→ Work request: Could you repeat word for word only the lines from the one containing "frame (R242). -/" to the last line of the data below?

*** Task data ***

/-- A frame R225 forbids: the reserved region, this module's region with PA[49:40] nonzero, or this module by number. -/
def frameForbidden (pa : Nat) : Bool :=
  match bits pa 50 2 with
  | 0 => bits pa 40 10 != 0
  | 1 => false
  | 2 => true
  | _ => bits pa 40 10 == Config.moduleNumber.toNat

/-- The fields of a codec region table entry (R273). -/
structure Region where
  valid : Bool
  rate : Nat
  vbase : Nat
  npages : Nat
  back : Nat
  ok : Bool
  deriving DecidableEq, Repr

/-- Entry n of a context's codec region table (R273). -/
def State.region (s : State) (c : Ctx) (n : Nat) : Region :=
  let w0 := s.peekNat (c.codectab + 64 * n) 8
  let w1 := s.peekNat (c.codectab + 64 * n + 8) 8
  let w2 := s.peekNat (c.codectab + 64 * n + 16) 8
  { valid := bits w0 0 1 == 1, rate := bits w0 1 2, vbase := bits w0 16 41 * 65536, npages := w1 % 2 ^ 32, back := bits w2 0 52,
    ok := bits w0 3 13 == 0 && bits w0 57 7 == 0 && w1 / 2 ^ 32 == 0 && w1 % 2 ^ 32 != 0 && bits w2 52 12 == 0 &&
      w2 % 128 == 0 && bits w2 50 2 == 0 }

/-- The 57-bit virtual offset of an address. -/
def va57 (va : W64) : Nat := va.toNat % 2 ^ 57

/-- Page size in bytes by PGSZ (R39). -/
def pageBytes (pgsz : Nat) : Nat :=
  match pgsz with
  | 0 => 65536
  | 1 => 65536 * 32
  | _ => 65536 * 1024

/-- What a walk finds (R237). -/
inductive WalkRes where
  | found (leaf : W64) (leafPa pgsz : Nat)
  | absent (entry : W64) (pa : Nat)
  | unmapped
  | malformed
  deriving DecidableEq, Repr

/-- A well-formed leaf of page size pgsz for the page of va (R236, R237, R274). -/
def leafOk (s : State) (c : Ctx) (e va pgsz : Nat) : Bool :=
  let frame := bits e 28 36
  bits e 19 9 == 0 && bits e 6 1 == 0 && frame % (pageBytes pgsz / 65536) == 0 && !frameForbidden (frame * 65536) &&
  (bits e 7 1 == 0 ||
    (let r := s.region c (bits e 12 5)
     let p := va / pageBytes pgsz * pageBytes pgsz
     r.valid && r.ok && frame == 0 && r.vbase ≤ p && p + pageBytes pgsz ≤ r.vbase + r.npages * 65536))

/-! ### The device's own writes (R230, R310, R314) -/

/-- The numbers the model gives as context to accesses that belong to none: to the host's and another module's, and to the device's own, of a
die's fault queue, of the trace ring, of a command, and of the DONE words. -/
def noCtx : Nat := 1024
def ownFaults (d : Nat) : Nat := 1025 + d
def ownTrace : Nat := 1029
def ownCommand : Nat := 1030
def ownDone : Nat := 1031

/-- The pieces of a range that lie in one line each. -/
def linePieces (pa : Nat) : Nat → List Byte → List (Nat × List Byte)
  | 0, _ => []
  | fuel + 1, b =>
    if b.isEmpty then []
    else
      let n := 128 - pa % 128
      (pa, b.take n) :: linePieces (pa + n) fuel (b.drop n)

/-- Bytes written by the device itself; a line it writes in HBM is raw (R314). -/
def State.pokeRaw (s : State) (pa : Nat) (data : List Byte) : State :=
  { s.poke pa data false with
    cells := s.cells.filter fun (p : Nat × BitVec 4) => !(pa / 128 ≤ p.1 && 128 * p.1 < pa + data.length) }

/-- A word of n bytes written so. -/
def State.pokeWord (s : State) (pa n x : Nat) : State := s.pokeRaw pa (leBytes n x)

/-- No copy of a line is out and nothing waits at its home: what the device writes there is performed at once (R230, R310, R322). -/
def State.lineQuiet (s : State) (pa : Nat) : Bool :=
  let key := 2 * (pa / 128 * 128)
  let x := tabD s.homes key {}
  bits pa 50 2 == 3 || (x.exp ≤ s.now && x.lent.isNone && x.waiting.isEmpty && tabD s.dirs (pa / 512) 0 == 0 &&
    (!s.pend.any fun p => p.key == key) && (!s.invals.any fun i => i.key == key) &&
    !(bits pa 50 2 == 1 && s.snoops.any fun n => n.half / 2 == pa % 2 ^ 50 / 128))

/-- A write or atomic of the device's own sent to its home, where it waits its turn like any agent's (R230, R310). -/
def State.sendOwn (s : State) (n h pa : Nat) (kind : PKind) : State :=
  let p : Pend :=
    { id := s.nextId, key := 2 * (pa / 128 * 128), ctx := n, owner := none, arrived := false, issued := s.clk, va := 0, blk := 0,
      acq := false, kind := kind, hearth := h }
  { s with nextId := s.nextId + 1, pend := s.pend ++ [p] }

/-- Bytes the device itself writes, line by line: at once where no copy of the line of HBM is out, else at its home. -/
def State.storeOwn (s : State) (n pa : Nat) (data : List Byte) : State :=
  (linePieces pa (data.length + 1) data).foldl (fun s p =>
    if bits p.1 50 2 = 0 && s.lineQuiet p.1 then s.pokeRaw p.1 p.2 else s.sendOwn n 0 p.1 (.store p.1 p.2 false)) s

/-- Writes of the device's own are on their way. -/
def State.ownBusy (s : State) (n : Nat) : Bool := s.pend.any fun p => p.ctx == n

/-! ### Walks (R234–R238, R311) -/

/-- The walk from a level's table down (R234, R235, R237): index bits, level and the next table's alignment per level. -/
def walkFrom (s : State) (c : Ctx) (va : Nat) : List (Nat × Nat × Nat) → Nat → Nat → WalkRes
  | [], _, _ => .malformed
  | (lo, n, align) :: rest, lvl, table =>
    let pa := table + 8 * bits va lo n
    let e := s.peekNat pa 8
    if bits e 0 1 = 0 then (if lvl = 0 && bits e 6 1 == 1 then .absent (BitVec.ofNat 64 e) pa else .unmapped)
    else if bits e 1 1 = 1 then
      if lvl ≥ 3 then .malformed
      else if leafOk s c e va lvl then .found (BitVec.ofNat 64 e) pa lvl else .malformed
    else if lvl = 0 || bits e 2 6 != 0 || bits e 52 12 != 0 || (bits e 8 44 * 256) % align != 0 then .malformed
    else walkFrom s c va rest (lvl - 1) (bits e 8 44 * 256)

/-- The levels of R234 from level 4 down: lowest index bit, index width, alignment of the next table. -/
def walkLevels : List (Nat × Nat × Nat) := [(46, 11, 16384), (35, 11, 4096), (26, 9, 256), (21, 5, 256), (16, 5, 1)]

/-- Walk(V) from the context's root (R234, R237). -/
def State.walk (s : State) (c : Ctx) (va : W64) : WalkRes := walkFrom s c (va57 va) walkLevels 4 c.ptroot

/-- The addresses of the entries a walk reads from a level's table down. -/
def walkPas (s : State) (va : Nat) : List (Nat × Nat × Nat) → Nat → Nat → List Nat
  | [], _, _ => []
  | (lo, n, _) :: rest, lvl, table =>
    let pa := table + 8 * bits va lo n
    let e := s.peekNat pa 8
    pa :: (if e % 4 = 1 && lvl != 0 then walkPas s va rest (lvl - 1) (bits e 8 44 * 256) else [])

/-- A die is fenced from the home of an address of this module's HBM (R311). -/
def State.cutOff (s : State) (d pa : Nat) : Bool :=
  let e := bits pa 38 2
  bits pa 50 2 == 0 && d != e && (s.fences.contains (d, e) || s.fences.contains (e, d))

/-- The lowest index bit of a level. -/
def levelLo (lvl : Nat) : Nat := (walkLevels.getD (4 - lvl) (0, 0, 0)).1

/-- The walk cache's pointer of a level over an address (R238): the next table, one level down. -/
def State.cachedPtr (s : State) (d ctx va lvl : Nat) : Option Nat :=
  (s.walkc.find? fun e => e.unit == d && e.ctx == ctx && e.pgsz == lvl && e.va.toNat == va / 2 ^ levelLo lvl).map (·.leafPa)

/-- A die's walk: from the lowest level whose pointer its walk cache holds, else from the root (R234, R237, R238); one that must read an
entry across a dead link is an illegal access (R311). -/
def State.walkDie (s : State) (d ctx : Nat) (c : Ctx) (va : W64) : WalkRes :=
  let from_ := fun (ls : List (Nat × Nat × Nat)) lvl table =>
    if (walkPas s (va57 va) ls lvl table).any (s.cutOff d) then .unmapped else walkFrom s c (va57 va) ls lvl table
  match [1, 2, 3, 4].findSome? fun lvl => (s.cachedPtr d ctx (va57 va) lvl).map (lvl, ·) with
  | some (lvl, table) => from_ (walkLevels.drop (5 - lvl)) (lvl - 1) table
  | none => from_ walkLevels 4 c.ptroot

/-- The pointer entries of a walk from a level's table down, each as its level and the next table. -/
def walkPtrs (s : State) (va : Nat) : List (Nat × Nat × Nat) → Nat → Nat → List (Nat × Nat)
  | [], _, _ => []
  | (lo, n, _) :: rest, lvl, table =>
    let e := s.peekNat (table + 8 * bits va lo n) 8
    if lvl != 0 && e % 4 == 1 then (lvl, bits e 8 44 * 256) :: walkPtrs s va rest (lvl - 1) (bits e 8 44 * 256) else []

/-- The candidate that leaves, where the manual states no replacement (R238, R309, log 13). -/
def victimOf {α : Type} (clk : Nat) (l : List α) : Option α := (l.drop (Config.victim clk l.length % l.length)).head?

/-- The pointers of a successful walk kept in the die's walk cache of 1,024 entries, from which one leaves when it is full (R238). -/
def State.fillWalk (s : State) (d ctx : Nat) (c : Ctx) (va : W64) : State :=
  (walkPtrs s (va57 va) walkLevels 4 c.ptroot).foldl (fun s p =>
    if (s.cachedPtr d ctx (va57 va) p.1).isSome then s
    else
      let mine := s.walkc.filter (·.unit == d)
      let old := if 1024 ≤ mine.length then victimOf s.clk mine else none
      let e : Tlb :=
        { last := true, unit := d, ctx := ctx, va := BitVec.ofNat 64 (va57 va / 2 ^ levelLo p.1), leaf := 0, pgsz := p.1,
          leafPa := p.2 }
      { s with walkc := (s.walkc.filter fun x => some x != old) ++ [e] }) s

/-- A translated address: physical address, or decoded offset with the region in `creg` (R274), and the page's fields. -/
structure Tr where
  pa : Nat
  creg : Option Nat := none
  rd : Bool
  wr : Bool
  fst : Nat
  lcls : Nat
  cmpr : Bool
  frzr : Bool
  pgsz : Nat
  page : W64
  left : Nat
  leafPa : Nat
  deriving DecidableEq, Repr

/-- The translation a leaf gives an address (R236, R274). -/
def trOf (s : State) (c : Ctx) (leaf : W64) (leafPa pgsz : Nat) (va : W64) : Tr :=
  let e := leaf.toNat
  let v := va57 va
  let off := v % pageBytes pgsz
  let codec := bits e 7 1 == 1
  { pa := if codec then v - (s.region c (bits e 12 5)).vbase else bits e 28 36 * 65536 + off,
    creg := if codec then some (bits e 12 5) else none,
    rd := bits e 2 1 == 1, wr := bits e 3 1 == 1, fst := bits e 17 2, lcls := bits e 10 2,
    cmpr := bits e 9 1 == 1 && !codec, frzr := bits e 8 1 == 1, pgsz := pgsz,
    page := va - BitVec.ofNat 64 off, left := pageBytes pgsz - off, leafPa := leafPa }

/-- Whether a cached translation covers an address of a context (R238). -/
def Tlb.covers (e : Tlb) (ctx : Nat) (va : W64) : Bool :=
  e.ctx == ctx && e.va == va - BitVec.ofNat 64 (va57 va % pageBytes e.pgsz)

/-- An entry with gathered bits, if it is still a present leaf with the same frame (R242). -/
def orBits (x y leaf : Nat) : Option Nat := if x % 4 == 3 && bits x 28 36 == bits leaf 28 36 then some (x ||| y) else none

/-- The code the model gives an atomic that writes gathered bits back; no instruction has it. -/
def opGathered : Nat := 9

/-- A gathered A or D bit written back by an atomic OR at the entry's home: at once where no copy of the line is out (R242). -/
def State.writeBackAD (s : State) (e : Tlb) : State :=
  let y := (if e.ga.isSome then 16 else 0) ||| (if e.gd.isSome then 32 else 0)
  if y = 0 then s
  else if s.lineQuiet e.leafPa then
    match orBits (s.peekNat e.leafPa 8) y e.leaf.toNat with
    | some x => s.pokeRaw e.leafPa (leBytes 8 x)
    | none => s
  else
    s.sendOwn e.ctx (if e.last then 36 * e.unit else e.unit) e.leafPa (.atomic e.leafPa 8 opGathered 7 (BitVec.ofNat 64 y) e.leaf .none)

*** End of Task data ***

→ Written response:
/-- An entry with gathered bits, if it is still a present leaf with the same frame (R242). -/
def orBits (x y leaf : Nat) : Option Nat := if x % 4 == 3 && bits x 28 36 == bits leaf 28 36 then some (x ||| y) else none

/-- The code the model gives an atomic that writes gathered bits back; no instruction has it. -/
def opGathered : Nat := 9

/-- A gathered A or D bit written back by an atomic OR at the entry's home: at once where no copy of the line is out (R242). -/
def State.writeBackAD (s : State) (e : Tlb) : State :=
  let y := (if e.ga.isSome then 16 else 0) ||| (if e.gd.isSome then 32 else 0)
  if y = 0 then s
  else if s.lineQuiet e.leafPa then
    match orBits (s.peekNat e.leafPa 8) y e.leaf.toNat with
    | some x => s.pokeRaw e.leafPa (leBytes 8 x)
    | none => s
  else
    s.sendOwn e.ctx (if e.last then 36 * e.unit else e.unit) e.leafPa (.atomic e.leafPa 8 opGathered 7 (BitVec.ofNat 64 y) e.leaf .none)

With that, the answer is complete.